From the line that contains "exact .inl (by simp)" through the line that contains "exact s.accept_sameData w", output every line of the listing below exactly and leave out all the rest.

----

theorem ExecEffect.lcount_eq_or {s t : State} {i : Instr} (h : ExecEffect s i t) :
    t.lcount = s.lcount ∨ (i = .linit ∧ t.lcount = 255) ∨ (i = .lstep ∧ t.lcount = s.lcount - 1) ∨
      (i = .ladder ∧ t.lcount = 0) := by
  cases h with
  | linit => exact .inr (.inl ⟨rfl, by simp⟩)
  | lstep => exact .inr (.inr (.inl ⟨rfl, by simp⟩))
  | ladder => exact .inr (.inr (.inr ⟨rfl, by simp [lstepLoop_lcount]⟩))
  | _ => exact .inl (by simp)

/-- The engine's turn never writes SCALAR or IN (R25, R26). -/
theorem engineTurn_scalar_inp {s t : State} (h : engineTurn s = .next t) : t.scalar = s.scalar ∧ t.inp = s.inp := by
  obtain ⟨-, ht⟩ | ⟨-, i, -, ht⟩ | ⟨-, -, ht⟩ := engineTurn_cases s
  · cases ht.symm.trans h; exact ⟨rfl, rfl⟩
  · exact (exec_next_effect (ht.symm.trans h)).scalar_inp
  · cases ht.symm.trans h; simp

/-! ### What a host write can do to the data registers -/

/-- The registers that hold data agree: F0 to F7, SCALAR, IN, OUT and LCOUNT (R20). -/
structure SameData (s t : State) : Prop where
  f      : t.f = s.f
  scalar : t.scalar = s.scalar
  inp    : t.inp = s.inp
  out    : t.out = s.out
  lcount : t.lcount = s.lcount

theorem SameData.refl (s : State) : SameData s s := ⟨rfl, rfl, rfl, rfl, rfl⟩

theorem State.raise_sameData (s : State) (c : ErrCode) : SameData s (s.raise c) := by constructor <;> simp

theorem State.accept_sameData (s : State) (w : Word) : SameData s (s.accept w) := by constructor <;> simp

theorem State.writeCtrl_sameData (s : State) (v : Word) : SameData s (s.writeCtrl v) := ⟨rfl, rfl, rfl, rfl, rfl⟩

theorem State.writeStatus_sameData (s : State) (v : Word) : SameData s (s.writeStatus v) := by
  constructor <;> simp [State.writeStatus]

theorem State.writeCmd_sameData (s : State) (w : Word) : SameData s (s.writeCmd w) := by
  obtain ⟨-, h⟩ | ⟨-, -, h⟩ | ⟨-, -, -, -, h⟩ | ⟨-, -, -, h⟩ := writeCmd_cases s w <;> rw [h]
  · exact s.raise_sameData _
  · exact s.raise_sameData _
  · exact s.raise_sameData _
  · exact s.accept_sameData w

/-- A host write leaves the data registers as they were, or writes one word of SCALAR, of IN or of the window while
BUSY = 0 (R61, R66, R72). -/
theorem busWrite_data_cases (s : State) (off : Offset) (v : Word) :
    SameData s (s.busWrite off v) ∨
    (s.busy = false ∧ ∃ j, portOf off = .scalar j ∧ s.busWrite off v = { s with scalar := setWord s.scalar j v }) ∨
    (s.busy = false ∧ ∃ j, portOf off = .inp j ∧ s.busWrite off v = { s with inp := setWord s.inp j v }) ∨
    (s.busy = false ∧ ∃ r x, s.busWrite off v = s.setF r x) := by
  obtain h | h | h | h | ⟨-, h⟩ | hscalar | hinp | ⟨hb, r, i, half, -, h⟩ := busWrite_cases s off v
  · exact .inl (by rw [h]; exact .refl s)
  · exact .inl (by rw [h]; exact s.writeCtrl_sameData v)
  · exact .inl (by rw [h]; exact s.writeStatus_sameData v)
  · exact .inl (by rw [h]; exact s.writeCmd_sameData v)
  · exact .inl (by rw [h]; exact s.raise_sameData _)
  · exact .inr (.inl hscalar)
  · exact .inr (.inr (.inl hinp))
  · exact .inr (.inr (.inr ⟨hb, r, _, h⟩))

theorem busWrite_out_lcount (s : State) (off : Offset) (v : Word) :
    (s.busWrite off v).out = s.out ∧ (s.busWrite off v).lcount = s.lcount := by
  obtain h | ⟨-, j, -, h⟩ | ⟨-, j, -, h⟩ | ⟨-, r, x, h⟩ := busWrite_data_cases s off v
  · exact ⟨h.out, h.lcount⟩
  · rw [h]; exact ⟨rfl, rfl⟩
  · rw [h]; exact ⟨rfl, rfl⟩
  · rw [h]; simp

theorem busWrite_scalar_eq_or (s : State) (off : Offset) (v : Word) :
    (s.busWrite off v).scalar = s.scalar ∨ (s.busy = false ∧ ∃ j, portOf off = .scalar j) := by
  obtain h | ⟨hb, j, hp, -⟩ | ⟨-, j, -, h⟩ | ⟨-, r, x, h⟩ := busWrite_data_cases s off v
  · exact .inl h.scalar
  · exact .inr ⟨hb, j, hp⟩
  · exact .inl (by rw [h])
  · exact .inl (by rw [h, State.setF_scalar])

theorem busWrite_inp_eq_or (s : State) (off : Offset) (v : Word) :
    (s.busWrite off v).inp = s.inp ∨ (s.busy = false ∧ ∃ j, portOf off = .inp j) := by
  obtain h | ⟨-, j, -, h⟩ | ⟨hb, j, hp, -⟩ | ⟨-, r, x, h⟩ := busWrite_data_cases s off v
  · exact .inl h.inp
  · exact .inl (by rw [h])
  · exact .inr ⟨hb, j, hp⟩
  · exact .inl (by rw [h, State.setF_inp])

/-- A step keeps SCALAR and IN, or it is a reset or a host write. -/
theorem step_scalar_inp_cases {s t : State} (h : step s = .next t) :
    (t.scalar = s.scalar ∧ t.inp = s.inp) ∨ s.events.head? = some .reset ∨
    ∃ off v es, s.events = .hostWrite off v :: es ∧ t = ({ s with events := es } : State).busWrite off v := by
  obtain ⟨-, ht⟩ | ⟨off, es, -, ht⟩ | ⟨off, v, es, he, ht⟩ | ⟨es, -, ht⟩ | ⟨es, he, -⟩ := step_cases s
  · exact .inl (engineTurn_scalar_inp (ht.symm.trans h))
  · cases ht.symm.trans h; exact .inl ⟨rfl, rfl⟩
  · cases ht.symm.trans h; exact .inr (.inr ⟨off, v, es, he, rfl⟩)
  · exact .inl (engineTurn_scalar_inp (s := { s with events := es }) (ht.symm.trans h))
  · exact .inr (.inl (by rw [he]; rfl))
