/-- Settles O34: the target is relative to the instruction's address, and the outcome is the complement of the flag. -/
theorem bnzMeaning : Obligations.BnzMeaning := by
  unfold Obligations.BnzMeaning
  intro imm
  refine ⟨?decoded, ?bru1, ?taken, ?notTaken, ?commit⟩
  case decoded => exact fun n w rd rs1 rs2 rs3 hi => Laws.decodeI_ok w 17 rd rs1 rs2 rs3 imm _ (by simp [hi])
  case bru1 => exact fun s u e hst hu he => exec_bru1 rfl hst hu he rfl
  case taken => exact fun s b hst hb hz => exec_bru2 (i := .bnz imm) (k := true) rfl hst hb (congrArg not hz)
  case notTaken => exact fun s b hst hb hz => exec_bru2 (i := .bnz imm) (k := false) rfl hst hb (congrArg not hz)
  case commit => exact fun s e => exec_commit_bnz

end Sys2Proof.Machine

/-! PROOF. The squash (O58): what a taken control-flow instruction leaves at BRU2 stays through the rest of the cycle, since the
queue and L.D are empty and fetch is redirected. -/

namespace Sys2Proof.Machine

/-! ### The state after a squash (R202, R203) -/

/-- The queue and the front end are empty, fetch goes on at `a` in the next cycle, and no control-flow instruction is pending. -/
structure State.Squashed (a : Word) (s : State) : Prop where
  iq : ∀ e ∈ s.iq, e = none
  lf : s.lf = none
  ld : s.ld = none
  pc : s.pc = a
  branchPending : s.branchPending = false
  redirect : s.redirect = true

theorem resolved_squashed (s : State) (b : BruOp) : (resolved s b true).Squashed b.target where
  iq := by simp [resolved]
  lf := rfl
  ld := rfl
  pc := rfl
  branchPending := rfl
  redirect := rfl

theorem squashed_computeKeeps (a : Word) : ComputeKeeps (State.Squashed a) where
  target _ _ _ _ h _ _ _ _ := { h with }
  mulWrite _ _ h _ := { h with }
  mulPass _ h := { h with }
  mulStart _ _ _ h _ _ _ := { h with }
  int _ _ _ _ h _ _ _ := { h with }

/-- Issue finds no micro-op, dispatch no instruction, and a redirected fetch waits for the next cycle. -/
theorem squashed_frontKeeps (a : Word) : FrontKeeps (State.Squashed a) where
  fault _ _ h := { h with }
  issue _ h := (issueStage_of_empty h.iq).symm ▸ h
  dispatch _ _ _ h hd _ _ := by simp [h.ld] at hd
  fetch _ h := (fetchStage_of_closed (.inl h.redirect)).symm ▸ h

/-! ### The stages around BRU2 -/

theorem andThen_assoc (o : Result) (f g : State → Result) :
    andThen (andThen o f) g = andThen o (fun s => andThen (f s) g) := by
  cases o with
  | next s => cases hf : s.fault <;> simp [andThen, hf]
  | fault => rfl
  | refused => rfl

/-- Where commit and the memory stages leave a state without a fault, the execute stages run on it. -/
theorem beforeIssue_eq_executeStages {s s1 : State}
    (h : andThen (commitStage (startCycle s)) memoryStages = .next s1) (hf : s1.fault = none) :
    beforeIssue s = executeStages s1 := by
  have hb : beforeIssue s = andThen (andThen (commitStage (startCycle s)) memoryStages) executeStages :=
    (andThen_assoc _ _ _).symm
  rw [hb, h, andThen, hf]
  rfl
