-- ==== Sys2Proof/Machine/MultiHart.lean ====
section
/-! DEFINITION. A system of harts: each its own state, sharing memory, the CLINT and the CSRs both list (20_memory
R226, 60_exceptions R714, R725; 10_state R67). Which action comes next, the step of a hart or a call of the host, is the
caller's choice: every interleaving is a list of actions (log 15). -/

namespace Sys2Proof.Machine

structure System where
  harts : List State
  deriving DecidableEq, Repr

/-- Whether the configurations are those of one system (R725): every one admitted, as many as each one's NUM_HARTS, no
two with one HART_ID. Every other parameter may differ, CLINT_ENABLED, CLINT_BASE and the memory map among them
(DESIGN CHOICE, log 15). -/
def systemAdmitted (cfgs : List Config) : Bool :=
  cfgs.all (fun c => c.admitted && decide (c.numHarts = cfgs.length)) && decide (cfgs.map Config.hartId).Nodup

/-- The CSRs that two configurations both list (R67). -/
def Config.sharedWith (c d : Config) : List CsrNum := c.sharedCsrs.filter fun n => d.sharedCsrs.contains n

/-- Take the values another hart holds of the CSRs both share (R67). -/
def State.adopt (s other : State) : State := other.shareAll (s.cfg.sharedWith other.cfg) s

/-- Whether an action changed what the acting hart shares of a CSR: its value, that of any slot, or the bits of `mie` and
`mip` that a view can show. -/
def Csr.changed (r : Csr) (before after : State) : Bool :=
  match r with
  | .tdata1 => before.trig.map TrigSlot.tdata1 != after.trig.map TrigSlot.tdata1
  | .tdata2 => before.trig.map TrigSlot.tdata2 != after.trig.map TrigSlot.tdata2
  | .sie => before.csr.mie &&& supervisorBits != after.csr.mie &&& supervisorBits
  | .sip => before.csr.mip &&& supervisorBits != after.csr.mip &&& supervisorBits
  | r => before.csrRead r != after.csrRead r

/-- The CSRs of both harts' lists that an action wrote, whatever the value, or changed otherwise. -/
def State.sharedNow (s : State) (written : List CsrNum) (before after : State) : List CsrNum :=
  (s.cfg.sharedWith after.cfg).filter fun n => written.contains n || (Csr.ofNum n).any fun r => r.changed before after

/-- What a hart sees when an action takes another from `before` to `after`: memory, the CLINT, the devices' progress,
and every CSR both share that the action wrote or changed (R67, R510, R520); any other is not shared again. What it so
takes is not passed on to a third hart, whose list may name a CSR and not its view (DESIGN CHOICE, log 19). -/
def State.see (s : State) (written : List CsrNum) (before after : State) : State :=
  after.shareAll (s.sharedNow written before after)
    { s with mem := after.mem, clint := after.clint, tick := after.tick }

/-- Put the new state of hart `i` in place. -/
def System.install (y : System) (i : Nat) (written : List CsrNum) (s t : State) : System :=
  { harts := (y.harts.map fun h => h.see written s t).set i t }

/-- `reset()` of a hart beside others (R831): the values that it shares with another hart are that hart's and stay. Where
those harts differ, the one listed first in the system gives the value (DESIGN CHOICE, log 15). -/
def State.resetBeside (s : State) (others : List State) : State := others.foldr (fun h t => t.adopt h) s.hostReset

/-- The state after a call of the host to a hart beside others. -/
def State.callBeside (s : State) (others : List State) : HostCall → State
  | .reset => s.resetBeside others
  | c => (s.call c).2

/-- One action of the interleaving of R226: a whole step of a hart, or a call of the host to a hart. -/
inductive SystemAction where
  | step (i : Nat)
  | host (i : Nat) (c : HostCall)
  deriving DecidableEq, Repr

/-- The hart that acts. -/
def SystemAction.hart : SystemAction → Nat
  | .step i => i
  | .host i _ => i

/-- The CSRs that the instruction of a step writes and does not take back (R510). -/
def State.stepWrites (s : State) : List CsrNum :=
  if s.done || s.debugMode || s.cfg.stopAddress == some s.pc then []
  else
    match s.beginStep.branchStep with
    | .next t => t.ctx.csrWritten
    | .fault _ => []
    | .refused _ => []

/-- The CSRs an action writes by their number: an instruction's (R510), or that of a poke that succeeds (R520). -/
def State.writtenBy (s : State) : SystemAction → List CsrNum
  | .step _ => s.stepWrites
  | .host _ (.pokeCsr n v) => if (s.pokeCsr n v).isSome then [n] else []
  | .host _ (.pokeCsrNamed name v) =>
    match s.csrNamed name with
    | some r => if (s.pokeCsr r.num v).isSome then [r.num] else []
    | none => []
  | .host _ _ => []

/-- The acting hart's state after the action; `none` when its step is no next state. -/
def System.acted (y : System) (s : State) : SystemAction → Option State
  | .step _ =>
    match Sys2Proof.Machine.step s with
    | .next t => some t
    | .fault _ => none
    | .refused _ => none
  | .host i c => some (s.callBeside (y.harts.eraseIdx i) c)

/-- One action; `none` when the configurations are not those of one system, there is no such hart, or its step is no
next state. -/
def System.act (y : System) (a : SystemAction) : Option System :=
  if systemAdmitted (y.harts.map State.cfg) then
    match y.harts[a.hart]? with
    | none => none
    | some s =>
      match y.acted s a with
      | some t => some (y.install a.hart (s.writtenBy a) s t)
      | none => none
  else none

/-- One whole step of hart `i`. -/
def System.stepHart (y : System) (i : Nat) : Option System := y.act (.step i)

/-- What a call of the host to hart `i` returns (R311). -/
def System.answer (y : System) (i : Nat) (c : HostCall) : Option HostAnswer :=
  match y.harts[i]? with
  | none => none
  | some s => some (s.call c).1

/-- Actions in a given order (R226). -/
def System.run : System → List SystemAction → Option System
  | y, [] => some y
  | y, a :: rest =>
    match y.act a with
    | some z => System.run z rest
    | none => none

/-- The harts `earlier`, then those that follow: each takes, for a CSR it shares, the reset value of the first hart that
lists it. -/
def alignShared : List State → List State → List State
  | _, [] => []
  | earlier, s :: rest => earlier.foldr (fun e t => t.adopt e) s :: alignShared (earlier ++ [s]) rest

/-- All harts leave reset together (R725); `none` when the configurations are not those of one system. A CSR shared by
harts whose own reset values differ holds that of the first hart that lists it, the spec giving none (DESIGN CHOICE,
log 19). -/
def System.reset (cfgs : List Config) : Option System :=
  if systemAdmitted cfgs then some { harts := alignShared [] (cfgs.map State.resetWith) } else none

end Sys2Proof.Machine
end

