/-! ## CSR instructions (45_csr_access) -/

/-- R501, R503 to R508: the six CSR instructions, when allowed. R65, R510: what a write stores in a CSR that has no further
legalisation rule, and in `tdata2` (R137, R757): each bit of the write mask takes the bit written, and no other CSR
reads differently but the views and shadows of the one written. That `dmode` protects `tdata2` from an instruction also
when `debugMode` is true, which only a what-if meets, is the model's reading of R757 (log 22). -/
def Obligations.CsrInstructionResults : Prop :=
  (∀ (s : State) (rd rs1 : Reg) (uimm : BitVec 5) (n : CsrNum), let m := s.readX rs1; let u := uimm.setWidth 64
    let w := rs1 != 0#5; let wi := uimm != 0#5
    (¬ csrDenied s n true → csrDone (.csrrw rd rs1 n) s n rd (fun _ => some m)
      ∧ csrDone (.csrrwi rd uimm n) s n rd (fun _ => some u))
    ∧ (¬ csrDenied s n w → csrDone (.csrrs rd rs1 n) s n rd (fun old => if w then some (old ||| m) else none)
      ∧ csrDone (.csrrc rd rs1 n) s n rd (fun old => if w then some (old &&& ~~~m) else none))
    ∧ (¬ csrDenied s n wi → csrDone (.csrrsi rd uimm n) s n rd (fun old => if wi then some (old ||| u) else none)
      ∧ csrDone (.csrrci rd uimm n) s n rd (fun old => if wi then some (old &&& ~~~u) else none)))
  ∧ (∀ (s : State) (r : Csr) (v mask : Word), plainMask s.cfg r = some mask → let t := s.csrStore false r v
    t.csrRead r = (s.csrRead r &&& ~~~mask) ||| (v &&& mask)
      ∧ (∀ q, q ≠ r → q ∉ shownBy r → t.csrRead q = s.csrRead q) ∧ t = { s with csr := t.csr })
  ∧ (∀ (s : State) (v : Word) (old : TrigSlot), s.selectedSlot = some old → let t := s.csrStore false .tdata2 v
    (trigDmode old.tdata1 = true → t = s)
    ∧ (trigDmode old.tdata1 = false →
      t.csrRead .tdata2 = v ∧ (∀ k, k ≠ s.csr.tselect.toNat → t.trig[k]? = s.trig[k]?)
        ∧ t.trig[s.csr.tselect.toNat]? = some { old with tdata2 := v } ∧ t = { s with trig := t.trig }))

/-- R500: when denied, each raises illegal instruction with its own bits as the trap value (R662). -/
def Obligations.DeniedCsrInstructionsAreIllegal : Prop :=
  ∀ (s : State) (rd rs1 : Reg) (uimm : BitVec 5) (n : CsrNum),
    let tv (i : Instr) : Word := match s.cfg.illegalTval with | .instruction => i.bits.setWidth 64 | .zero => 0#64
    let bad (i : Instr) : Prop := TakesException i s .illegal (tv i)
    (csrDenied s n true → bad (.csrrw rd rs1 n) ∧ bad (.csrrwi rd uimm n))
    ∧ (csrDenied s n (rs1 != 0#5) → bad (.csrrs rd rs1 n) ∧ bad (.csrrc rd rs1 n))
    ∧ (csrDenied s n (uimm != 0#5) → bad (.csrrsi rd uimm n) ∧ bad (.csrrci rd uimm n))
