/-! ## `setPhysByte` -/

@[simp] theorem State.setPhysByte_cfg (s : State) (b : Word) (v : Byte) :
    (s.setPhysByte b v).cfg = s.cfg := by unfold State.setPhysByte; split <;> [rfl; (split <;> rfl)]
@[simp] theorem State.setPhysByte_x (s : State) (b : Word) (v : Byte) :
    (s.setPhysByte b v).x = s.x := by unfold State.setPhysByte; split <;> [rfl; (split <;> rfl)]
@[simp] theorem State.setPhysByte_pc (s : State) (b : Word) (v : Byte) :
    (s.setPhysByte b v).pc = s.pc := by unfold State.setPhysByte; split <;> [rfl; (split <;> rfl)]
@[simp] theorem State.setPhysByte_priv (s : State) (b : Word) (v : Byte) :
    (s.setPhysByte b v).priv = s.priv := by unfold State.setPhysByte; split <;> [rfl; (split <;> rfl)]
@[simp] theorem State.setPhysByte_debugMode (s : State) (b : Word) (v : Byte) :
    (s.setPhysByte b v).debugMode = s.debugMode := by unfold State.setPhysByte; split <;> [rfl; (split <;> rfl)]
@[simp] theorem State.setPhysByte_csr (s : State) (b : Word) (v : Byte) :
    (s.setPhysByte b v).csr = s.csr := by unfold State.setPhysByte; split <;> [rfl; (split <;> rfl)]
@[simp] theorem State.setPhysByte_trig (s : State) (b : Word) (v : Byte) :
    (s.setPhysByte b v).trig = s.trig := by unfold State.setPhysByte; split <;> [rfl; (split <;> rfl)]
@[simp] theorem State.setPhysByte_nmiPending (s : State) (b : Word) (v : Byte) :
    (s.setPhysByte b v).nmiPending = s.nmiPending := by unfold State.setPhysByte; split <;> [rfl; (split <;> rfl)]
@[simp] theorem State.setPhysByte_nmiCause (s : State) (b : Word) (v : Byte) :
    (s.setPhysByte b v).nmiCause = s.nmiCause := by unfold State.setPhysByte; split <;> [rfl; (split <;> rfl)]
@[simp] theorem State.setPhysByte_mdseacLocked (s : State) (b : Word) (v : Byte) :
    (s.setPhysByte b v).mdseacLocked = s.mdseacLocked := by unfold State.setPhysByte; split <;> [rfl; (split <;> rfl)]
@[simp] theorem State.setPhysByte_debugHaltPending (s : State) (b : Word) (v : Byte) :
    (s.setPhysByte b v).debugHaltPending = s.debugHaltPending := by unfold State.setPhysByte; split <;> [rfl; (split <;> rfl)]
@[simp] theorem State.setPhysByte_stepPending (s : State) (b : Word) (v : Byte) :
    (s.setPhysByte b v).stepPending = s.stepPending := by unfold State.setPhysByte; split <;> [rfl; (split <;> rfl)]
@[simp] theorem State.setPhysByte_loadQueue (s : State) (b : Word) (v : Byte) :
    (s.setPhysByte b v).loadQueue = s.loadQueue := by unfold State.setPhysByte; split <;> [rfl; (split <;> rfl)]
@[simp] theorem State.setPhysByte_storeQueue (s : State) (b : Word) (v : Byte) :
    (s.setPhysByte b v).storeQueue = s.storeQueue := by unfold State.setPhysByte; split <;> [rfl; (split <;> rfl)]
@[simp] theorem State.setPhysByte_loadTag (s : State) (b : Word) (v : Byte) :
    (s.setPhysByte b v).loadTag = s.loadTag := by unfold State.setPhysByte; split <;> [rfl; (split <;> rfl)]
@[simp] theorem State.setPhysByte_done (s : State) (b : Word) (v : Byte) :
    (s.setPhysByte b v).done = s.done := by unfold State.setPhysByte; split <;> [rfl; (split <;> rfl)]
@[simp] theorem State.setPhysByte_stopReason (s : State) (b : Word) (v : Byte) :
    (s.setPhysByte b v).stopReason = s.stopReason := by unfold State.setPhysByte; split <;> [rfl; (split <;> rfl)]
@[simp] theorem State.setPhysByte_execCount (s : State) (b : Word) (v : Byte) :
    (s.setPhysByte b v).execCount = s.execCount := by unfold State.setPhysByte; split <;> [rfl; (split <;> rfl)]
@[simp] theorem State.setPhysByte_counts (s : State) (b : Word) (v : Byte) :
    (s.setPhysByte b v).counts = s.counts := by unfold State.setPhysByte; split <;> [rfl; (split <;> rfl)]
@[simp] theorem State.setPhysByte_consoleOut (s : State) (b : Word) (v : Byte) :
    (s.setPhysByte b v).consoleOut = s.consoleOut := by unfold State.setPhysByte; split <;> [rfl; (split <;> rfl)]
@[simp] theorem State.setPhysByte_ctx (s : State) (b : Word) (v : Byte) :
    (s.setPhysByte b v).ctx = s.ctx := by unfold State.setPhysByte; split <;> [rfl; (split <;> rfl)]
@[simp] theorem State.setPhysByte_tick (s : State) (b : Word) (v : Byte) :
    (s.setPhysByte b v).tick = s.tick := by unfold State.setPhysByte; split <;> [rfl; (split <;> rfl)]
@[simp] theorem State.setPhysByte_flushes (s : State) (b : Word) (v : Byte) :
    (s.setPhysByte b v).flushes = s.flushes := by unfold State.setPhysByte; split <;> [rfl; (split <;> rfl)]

----

**SOLUTION**.
  | _ => exact .inl (by simp)

/-- The engine's turn never writes SCALAR or IN (R25, R26). -/
theorem engineTurn_scalar_inp {s t : State} (h : engineTurn s = .next t) : t.scalar = s.scalar ∧ t.inp = s.inp := by
  obtain ⟨-, ht⟩ | ⟨-, i, -, ht⟩ | ⟨-, -, ht⟩ := engineTurn_cases s
  · cases ht.symm.trans h; exact ⟨rfl, rfl⟩
  · exact (exec_next_effect (ht.symm.trans h)).scalar_inp
  · cases ht.symm.trans h; simp

/-! ### What a host write can do to the data registers -/

/-- The registers that hold data agree: F0 to F7, SCALAR, IN, OUT and LCOUNT (R20). -/
structure SameData (s t : State) : Prop where
  f      : t.f = s.f
  scalar : t.scalar = s.scalar
  inp    : t.inp = s.inp
  out    : t.out = s.out
  lcount : t.lcount = s.lcount

theorem SameData.refl (s : State) : SameData s s := ⟨rfl, rfl, rfl, rfl, rfl⟩

theorem State.raise_sameData (s : State) (c : ErrCode) : SameData s (s.raise c) := by constructor <;> simp

theorem State.accept_sameData (s : State) (w : Word) : SameData s (s.accept w) := by constructor <;> simp

theorem State.writeCtrl_sameData (s : State) (v : Word) : SameData s (s.writeCtrl v) := ⟨rfl, rfl, rfl, rfl, rfl⟩

theorem State.writeStatus_sameData (s : State) (v : Word) : SameData s (s.writeStatus v) := by
  constructor <;> simp [State.writeStatus]

theorem State.writeCmd_sameData (s : State) (w : Word) : SameData s (s.writeCmd w) := by
  obtain ⟨-, h⟩ | ⟨-, -, h⟩ | ⟨-, -, -, -, h⟩ | ⟨-, -, -, h⟩ := writeCmd_cases s w <;> rw [h]
  · exact s.raise_sameData _
  · exact s.raise_sameData _
  · exact s.raise_sameData _
  · exact s.accept_sameData w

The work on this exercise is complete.